AI Conversations: A Two-Lane Approach to Assessment
This article is part of an ongoing series exploring how LCS is integrating artificial intelligence into learning. From innovative tools to ethical discussions, we offer a transparent look at AI's role in authentic, personalized education.
The intersection of AI and education continues to raise questions about learning, thinking, and assessment. At Lakefield, we've been asking: What kind of learning do we want to protect and what kind do we want to enhance? Our answer has taken shape in what we call the Two-Lane Approach—a clear, thoughtful stance on AI in assessments grounded in research and aligned with our values.
Over the past year, a working group of faculty, administrators, IT staff, and school leaders engaged in research around best practices for AI in education. The approach that resonated most strongly came from the University of Sydney, offering a model that prioritizes trust, transparency, and challenge as opposed to models that relied on detection and punishment.
What makes this approach distinctive is its clarity. Lane 1 assessments are secured, supervised, and AI-free—written by hand, completed in-class, and designed to capture independent thinking. Lane 2 assessments are designed with AI integration in mind—where students are encouraged to use AI tools, reflect on their process, and extend their learning through technology. This framework doesn't just clarify expectations—it promotes better conversations about when AI enhances learning and when traditional approaches offer deeper growth.

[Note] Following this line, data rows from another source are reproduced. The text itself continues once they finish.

/-- OPEN_STREAM over any bytes ends: a stream with legal registers is open, or the header is invalid; the key and the
buffers stay (rules R240, R245; 41_header_parser.md rules R121, R156). It is invalid for fewer than 8 bytes, another
prolog tag, a declared size below 8 or above the length, an absent fmt chunk, or neither a comp nor a dec chunk behind
it (rules R121, R122, R124, R126). A length beyond the buffer is refused (93_implementation_defined.md U5). What the
command's end leaves of cursor and counters is the model's choice (log entries 18, 22). -/
def Obligations.OpenEndsEitherWay : Prop :=
  ∀ (n : BitVec 32) (s : State),
    (s.hdr.size < n.toNat → exec (.openStream n) s = .refused .bufferTooShort) ∧
    (n.toNat ≤ s.hdr.size → ∃ t, exec (.openStream n) s = .next t ∧
      (HeaderRejected s t ∨
        (t.valid = true ∧ t.status = .ok ∧ t.ctx.Legal ∧ (∀ c : Fin 16, c.val < t.ctx.channelCount.toNat →
            t.ChannelLegal c ∧ (t.chan c).prev = Vector.replicate 128 0) ∧
          (∀ b, tableByte t.cipherTable b = Config.hw.cipherInit t.ctx.cipherType s.key b) ∧ t.random = 1 ∧
          t.ctx.headerSize.toNat ≤ n.toNat ∧
          t.key = s.key ∧ t.hdr = s.hdr ∧ t.frm = s.frm ∧ t.out = s.out ∧ t.queue = s.queue ∧ t.stage = 0 ∧
          t.cur.buf = none)) ∧
      let word (a : Nat) : BitVec 32 := BitVec.ofNat 32 (s.hdr.fieldValue (8 * a) 32)
      let size := s.hdr.fieldValue 48 16
      (n.toNat < 8 → HeaderRejected s t) ∧
      (¬ spells (word 0) 0x48434100#32 → HeaderRejected s t) ∧
      (size < 8 ∨ n.toNat < size → HeaderRejected s t) ∧
      (size < 8 + 16 ∨ ¬ spells (word 8) 0x666D7400#32 → HeaderRejected s t) ∧
      ((size < 24 + 16 ∨ ¬ spells (word 24) 0x636F6D70#32) → (size < 24 + 12 ∨ ¬ spells (word 24) 0x64656300#32) →
        HeaderRejected s t))

/-- OPEN_STREAM is its sequence (rule R240): the stages run one after another, up to the end or the first error, leave
what the command leaves. Behind HD_PROLOG the controller wraps the declared size, at least 8 and at most the length
operand (rule R122); behind HD_FMT it takes HD_COMP, else HD_DEC, and without either chunk the header is invalid (rule
R126). The run starts from free values in the registers the command leaves unspecified (10_state.md rule R38; log entry
7). What the command's end leaves of cursor and counters is the model's choice (log entries 18, 22). -/
def Obligations.OpenStreamIsItsStages : Prop :=
  ∀ (n : BitVec 32) (s t : State), exec (.openStream n) s = .next t →
    ∃ r p : State,
      { r with ctx := s.ctx, cipherTable := s.cipherTable, athCurve := s.athCurve, random := s.random, ch := s.ch,
               packedNoiseLevel := s.packedNoiseLevel, draws := s.draws } = { s with hdrLen := n, status := .ok } ∧
      exec .hdProlog r = .next p ∧ (p.status ≠ .ok → t = p) ∧
      (p.status = .ok →
        let size := p.ctx.headerSize.toNat
        (size < 8 ∨ n.toNat < size → HeaderRejected s t) ∧
        (8 ≤ size → size ≤ n.toNat → ∃ f : State,
          exec .hdFmt { p with cur := { buf := some .hdr, sizeBits := 8 * size, pos := 64 }, remaining := size - 8 } =
            .next f ∧ (f.status ≠ .ok → t = f) ∧
          (f.status = .ok →
            let comp : Prop := ¬ absent f 0x636F6D70#32 16
            let dec : Prop := ¬ absent f 0x64656300#32 12
            (¬ comp → ¬ dec → HeaderRejected s t) ∧
            ∀ i : Instr, (comp ∧ i = .hdComp) ∨ (¬ comp ∧ dec ∧ i = .hdDec) → ∃ v : State,
              runUntilError [i, .hdVbr, .hdAth, .hdLoop, .hdCiph, .hdRva, .hdComm, .hdPad, .hdValidate, .hdDerive,
                .hdChantype] f = .next v ∧
              (v.status ≠ .ok → t = v) ∧
              (v.status = .ok → t = { v.endedWith .ok with valid := true, decoded := false }))))

/-- Which result DECODE_FRAME reports: ShortBuffer before SyncError before ChecksumError before the errors of step 5; a
frame past these checks never stops the machine (rules R241, R243; 60_exceptions.md rules R271, R274;
93_implementation_defined.md U5, U6). A frame whose next block behind the valid codes of some channels leaves its range
is InvalidScaleFactor or InvalidIntensity, by the kind of the block, where the checksum primitive accepts it; which bytes
it accepts is open (00_scope.md rule R9). -/
def Obligations.FrameResultOrder : Prop :=
  ∀ (n : BitVec 32) (s : State),
    (s.valid = false → exec (.decodeFrame n) s = .refused .noStream) ∧
    (s.valid = true → s.frm.size < n.toNat → exec (.decodeFrame n) s = .refused .bufferTooShort) ∧
    (s.valid = true → s.StreamInv → n.toNat ≤ s.frm.size →
      ∃ t, exec (.decodeFrame n) s = .next t ∧
        (n.toNat < s.ctx.frameSize.toNat → t.status = .shortBuffer) ∧
        (s.ctx.frameSize.toNat ≤ n.toNat →
          let sync : Prop := s.frm.byte 0 = 0xFF ∧ s.frm.byte 1 = 0xFF
          let sum := Config.hw.checksumFrame ((List.range s.ctx.frameSize.toNat).map s.frm.byte)
          (¬ sync → t.status = .syncError) ∧ (sync → sum ≠ 0 → t.status = .checksumError) ∧
          (sync → sum = 0 → t.status ∈ [.ok, .invalidScaleFactor, .invalidIntensity]) ∧
          ∀ (codes : List ChannelCode) (bad : BadBlock) (noise boundary : Nat) (behind : List Bool) (c : Fin 16),
            c.val = codes.length → c.val < s.ctx.channelCount.toNat → noise < 512 → boundary < 128 →
            s.codesFit 0 codes (bad.bits ++ behind) → s.badFits c bad →
            let bits := bitsOf 9 noise ++ bitsOf 7 boundary ++ (s.codeBits codes ++ (bad.bits ++ behind))
            16 + bits.length ≤ 8 * s.ctx.frameSize.toNat →
            (∀ i, i < bits.length → s.clearBit (16 + i) = bits.getD i false) →
            sync → sum = 0 → t.status = bad.error))

/-- What DECODE_FRAME leaves alone, whatever its result: the stream, its key and tables, HDR and OUT, the channels'
types and counts, the channels that are not live, FRM behind the frame. -/
def Obligations.FrameKeepsTheStream : Prop :=
  ∀ (n : BitVec 32) (s t : State), s.StreamInv → exec (.decodeFrame n) s = .next t →
    t.valid = s.valid ∧ t.ctx = s.ctx ∧ t.key = s.key ∧ t.cipherTable = s.cipherTable ∧ t.athCurve = s.athCurve ∧
    t.hdr = s.hdr ∧ t.out = s.out ∧ t.queue = s.queue ∧ t.stage = 0 ∧ t.cur.buf = none ∧
    t.frm.size = s.frm.size ∧ (∀ a, s.ctx.frameSize.toNat ≤ a → t.frm.byte a = s.frm.byte a) ∧
    ∀ c : Fin 16, (t.chan c).type = (s.chan c).type ∧ (t.chan c).codedCount = (s.chan c).codedCount ∧
      (s.ctx.channelCount.toNat ≤ c.val → t.chan c = s.chan c)

/-- A failed frame leaves the sound alone: overlap, generator and samples are those of before, as if the frame had not
been presented; an error raised before decryption leaves FRM and the channels as they were, a later one leaves FRM
decrypted; intensities of a channel that is not secondary stay (60_exceptions.md rule R277). -/
def Obligations.FailedFrameKeepsTheSound : Prop :=
  ∀ (n : BitVec 32) (s t : State), s.StreamInv → exec (.decodeFrame n) s = .next t → t.status ≠ .ok →
    t.random = s.random ∧ t.decoded = s.decoded ∧
    (∀ c, (t.chan c).prev = (s.chan c).prev ∧ (t.chan c).wave = (s.chan c).wave ∧
      ((s.chan c).type ≠ .secondary → (t.chan c).intensity = (s.chan c).intensity)) ∧
    (t.status ∈ [.shortBuffer, .syncError, .checksumError] →
      t.frm = s.frm ∧ t.ch = s.ch ∧ t.packedNoiseLevel = s.packedNoiseLevel) ∧
    (t.status ∈ [.invalidScaleFactor, .invalidIntensity] → ∀ a, a < s.ctx.frameSize.toNat →
      t.frm.byte a = s.cipherTable.getD (s.frm.byte a).toNat 0)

Across subject areas, the Two-Lane Approach has expanded creative possibilities. In humanities, students use AI to explore complex issues before teaching peers without notes or slides, translating knowledge into their own voice. Math students construct equations that produce art in the style of Sol LeWitt—working through math by hand in Lane 1, then using AI to visualize and refine their work. The assignment culminates in students reflecting on their ability to communicate mathematical ideas clearly and assessing the spatial capabilities of AI tools. Creative writing students experiment with genres they've never attempted, producing sophisticated, real-world products like novels, plays and marketing campaigns. Lane 2 tasks expect that students will use AI, so the expectations for the final product are amplified. Rather than write a poem, students write an anthology. Rather than write a short story, they produce a novel.
Student feedback confirms they value this transparency. They appreciate knowing exactly when AI use is expected—and when it isn't. As one student reflected, 'I really like Flint because it's very specific about the advice it gave without changing the paragraph itself,' highlighting how clear parameters help students maintain ownership of their work. This approach maintains the essential "friction"—the cognitive challenge and critical thinking required for deep academic growth—while leveraging tools that provide responsive feedback.
The real test of this approach isn't in our policy documents - it's in daily classroom moments when students have autonomy to choose how to approach a problem. We're encouraged by how often they're making thoughtful choices, not just convenient ones.